§ **The task**:
Please give back, word for word, each line from the start of the entries through the one in which "inductive StatePart where" is found.
************
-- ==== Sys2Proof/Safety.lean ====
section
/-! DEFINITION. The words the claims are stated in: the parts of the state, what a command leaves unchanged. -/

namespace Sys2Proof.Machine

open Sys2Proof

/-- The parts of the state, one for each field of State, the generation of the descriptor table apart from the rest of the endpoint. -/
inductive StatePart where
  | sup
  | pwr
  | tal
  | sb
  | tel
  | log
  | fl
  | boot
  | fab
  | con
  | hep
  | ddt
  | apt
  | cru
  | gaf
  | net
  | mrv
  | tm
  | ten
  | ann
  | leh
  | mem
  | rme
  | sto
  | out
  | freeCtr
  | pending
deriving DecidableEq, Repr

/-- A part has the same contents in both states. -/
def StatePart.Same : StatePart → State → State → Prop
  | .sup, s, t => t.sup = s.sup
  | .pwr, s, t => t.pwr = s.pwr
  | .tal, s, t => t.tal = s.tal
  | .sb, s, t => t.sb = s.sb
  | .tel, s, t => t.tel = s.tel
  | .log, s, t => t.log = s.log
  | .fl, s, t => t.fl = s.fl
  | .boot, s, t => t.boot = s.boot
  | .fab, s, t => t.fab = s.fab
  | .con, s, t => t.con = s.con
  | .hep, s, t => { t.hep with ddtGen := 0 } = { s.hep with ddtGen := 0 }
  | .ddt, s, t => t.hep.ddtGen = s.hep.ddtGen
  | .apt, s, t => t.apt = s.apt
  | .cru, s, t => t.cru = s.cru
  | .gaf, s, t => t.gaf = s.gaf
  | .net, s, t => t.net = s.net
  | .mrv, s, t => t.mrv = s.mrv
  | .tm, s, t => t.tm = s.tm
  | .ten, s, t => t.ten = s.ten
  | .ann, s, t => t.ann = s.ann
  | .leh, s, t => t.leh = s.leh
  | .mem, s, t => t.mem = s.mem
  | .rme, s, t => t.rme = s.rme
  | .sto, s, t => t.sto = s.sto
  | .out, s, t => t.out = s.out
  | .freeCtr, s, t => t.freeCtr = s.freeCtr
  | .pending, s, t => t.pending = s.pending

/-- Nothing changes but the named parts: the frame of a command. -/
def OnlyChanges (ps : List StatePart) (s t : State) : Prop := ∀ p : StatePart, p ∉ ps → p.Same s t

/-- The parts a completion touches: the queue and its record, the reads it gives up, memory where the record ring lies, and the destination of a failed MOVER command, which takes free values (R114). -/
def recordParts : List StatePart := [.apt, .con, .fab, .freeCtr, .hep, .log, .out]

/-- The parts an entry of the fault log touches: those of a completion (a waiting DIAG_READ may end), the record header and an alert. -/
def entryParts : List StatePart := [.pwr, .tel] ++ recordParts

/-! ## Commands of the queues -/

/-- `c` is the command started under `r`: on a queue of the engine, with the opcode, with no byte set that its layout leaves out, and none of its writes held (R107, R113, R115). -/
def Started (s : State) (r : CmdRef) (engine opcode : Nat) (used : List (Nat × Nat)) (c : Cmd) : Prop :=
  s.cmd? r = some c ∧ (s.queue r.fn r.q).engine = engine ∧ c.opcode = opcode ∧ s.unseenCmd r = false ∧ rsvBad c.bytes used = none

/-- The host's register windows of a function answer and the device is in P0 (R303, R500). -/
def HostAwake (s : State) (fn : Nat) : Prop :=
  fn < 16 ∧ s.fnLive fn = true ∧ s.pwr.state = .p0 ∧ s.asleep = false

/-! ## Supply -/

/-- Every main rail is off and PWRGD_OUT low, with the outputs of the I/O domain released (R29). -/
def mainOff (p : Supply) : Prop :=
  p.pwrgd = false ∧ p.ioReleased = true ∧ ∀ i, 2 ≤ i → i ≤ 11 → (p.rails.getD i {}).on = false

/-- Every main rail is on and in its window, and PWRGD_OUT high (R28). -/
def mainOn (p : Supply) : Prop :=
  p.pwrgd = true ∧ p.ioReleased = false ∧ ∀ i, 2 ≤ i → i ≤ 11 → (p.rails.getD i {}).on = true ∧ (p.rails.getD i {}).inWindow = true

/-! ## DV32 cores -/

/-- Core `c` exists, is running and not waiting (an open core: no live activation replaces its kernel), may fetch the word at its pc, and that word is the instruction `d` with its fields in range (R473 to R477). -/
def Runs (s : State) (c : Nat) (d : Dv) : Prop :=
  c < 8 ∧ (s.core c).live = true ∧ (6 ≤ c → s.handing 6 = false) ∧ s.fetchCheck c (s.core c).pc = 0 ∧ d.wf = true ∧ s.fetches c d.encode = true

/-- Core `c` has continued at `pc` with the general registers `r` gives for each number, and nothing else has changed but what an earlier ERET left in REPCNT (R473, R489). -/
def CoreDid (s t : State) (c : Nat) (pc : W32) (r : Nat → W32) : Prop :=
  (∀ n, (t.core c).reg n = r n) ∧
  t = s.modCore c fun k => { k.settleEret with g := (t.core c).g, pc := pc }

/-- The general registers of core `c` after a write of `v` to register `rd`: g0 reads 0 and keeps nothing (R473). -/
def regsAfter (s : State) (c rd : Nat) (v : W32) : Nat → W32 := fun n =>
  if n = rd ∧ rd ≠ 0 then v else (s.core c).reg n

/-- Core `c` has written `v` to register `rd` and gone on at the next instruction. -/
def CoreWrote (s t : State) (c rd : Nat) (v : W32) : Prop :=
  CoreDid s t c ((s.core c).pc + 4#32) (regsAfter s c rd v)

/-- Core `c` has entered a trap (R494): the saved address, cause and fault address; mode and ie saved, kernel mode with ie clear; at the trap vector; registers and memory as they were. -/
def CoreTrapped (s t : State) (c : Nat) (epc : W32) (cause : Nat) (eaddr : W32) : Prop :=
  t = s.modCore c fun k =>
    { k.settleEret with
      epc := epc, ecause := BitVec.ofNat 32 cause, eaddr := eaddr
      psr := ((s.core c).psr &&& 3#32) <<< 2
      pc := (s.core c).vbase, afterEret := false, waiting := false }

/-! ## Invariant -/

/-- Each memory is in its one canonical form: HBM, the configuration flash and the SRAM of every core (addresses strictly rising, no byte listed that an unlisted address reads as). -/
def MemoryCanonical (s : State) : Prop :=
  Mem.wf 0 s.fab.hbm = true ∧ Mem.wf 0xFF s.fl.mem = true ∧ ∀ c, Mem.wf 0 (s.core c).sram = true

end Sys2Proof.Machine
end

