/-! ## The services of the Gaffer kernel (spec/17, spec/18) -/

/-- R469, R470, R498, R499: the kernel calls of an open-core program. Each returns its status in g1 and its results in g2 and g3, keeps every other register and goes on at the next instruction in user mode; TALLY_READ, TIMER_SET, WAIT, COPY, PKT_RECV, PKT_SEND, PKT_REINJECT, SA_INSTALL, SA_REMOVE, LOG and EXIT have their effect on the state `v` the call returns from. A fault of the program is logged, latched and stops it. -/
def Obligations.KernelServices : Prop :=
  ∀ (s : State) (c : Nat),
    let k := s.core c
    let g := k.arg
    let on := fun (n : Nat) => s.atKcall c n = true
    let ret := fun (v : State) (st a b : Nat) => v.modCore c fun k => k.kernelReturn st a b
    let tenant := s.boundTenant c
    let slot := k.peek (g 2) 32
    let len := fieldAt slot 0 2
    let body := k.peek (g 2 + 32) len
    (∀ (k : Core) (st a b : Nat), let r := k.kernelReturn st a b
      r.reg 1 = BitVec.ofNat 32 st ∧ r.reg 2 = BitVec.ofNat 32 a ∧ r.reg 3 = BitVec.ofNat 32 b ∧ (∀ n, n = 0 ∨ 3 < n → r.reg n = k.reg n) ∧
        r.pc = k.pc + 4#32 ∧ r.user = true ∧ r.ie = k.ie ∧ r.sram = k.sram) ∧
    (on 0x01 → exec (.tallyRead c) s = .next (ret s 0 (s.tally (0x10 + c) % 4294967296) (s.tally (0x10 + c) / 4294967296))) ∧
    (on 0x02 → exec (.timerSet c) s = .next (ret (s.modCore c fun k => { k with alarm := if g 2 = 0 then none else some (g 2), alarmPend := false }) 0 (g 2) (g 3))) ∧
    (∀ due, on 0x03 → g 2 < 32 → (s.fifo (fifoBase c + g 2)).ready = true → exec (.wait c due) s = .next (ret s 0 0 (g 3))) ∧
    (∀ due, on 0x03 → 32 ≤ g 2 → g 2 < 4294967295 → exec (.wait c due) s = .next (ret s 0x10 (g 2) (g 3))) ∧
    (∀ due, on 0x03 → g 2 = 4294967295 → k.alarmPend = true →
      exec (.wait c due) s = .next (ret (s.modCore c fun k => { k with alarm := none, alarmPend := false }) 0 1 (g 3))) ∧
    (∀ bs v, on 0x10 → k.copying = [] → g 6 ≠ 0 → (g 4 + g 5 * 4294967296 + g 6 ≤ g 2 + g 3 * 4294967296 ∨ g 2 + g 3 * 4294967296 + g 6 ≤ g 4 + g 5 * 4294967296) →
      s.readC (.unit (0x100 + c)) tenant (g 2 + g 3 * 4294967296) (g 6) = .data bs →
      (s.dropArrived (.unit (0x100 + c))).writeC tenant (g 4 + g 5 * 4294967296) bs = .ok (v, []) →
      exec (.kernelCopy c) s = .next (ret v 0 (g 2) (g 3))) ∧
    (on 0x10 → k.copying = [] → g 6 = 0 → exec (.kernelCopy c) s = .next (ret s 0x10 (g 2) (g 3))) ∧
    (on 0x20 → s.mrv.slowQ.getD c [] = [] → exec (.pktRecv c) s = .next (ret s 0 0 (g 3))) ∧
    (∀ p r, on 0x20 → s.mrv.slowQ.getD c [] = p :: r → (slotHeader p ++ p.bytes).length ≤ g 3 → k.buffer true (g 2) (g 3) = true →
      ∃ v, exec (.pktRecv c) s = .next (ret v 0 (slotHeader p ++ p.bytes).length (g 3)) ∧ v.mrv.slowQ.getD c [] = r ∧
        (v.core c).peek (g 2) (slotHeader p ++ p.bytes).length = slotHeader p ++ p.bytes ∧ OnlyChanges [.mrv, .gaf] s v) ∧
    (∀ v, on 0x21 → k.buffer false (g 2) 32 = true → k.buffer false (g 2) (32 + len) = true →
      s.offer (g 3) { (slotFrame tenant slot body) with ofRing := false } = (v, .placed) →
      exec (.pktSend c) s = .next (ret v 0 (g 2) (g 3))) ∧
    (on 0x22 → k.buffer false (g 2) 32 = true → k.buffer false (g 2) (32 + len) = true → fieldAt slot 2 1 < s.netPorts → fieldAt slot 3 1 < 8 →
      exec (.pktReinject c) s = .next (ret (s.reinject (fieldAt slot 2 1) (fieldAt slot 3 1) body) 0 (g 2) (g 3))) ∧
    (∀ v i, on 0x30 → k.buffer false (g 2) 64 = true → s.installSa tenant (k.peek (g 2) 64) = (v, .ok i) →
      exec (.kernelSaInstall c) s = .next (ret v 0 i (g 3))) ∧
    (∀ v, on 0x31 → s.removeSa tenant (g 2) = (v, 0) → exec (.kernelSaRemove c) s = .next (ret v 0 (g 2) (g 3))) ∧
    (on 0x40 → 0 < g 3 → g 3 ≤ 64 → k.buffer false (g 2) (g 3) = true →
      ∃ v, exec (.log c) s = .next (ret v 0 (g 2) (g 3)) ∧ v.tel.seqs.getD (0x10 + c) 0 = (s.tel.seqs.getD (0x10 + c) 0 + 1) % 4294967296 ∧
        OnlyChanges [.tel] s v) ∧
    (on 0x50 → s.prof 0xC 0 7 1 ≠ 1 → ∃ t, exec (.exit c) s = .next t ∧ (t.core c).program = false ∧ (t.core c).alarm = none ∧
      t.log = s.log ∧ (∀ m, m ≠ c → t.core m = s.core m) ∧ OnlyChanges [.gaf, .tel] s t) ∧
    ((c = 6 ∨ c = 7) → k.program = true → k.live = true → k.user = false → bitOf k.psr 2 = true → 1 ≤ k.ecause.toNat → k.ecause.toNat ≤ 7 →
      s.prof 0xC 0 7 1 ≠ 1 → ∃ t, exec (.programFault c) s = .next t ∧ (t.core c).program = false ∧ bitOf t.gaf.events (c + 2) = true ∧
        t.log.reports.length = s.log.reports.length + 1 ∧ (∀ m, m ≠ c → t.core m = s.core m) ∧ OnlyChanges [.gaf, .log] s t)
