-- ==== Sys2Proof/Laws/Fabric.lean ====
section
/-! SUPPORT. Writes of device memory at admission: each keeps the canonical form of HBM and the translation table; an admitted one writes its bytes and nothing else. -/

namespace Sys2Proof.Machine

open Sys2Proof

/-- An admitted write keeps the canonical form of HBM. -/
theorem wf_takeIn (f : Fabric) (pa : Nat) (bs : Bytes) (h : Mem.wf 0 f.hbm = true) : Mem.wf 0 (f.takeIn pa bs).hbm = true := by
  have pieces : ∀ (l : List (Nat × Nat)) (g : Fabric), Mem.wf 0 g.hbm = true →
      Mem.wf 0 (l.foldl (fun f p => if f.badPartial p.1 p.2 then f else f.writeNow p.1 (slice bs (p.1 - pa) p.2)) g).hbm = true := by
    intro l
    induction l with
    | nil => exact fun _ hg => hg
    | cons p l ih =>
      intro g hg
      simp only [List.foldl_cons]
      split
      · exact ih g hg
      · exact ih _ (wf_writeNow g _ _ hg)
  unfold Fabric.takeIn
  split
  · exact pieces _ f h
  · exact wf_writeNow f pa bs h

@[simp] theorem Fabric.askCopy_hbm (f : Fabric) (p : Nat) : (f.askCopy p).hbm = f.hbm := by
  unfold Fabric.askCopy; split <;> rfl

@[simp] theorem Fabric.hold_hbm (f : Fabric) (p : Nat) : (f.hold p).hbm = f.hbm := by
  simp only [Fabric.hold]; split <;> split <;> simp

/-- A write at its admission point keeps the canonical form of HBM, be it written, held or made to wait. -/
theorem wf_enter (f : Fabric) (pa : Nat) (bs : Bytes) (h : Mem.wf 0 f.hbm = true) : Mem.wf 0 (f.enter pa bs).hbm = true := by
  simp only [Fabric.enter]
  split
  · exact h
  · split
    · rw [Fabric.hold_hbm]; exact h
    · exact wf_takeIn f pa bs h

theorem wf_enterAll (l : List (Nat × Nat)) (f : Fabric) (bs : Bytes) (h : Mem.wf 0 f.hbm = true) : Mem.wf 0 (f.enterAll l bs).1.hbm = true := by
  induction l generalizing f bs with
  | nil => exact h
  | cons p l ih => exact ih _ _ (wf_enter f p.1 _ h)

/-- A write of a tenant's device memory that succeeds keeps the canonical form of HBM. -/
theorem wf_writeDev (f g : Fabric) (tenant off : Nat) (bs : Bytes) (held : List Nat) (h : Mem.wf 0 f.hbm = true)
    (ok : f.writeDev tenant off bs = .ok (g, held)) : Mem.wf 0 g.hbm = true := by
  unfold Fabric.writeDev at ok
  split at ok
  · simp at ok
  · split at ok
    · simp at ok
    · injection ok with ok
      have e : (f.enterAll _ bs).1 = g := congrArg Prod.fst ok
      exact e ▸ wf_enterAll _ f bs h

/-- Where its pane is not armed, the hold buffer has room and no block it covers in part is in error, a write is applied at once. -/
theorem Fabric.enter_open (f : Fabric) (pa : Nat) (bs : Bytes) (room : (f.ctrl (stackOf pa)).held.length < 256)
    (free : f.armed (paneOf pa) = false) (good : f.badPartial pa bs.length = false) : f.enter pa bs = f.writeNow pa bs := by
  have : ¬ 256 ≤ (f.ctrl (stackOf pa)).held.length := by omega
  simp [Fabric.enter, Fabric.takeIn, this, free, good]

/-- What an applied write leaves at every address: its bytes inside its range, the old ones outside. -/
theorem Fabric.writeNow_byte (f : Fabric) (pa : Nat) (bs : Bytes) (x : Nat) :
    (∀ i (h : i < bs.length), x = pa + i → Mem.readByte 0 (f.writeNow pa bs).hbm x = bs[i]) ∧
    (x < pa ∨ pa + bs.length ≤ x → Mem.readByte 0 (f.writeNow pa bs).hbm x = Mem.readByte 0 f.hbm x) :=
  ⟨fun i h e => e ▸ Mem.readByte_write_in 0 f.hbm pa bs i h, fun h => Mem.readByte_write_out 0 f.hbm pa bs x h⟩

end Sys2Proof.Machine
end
************
§ **Response**:
-- ==== Sys2Proof/Safety.lean ====
section
/-! DEFINITION. The words the claims are stated in: the parts of the state, what a command leaves unchanged. -/

namespace Sys2Proof.Machine

open Sys2Proof

/-- The parts of the state, one for each field of State, the generation of the descriptor table apart from the rest of the endpoint. -/
inductive StatePart where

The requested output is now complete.